Review of Heist

Heist (2001)
3/10
Some imposing bone with no beef around
5 March 2017
The opening Heist and the bigger one are very fine outlines, clearly not very plausible but we are all here because we want to believe what we're showed and told.

But suspension of disbelief only works if the whole movie is tense, with sharp characters, straightforward action (by action I mean a rhythm consistent in making all the parts hold together), basically a make believe game where everything comes together. Just like in a carefully planned Heist. You can't take it for granted that the movie-goer will just be baffled by a couple of goods brought together.

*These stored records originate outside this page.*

-- ==== Sys2Proof/Types.lean ====
section
/-! DEFINITION. The types of the commands' operands: who sends, and what a link, the medium or a pin delivers. -/

namespace Sys2Proof

/-- The masters of R40; the level of the debug port stands in CIP_STATUS.DBG_LEVEL (R645). -/
inductive Master where
  | y (n : Fin 4)
  | yp
  | dma
  | debug
  deriving DecidableEq, Repr

/-- One piece of a fragment as the ring header lists it (R189). -/
structure Piece where
  tick : Nat
  first : Nat
  count : Nat
  fragOfs : Nat
  deriving DecidableEq, Repr

/-- What an engine reports of a fragment: whether it converged, its information word, and the figures of R214. -/
structure Decoded where
  converged : Bool
  word : List Byte
  globals : Nat
  locals : Nat
  synd : Nat
  bitsFixed : Nat
  noise : Nat
  snr : Nat
  deriving DecidableEq, Repr

/-- What WPn stages: a user fragment of its channel, a fill fragment, or P0 or P1 (R236). -/
inductive StageKind where
  | user | fill | parity
  deriving DecidableEq, Repr

/-- A candidate position of a SAM: its offset in cells from the centre of the window, its differing bits, and the tick
count at its last sample (R272). -/
structure SamHit where
  offset : Int
  mismatches : Nat
  stamp : Nat
  deriving DecidableEq, Repr

/-- The link and TLP errors that PCE detects by itself (R527). -/
inductive AerKind where
  | receiver | badTlp | badDllp | replayTimer | replayRollover
  | dataLink | flowControl | overflow | malformed | ecrc | unexpected | internal
  deriving DecidableEq, Repr

/-- Where a dictionary request comes from (R605): an NVMe queue of the host, a node of the network, a core, or the debug port. -/
inductive Origin where
  | host (q : Fin 65)
  | network (n : Fin 128)
  | firmware (c : Fin 5)
  | debug
  deriving DecidableEq, Repr

end Sys2Proof
end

In Heist you are supposed to accept some incongruities, mostly with characters that are very stereotypical. You have some great actors but at some point you can't throw in a couple of weaker characters without endangering the whole balance. Simply put, the movie-goer will start thinking harder while you had created the atmosphere for him to relax and listen to your story. Then things no longer feel urgent and compulsory, you try to second-guess the writer and as a result nothing you are watching really is captivating you.

This was the 3rd and hopefully last movie penned and directed by David "Lazy Me" Mamet for me (the 2 others being House of Games and The Spanish Prisoner). I wanted to see a heist movie with Gene Hackman so I sealed of my prejudices about Mamet... but they just flowed out to tell me I should never have lost another 2 hours with that fraud of a storyteller. Big twists patched all around (and in Heist you have plenty of time to see those coming - or maybe I am Mamet certified level 3?) with utility characters and one dull homely broad in the middle. That is the Mamet trademark. Or recipe if you accept there are bad recipes to fool those with the ultra low expectations of a MOWed brain.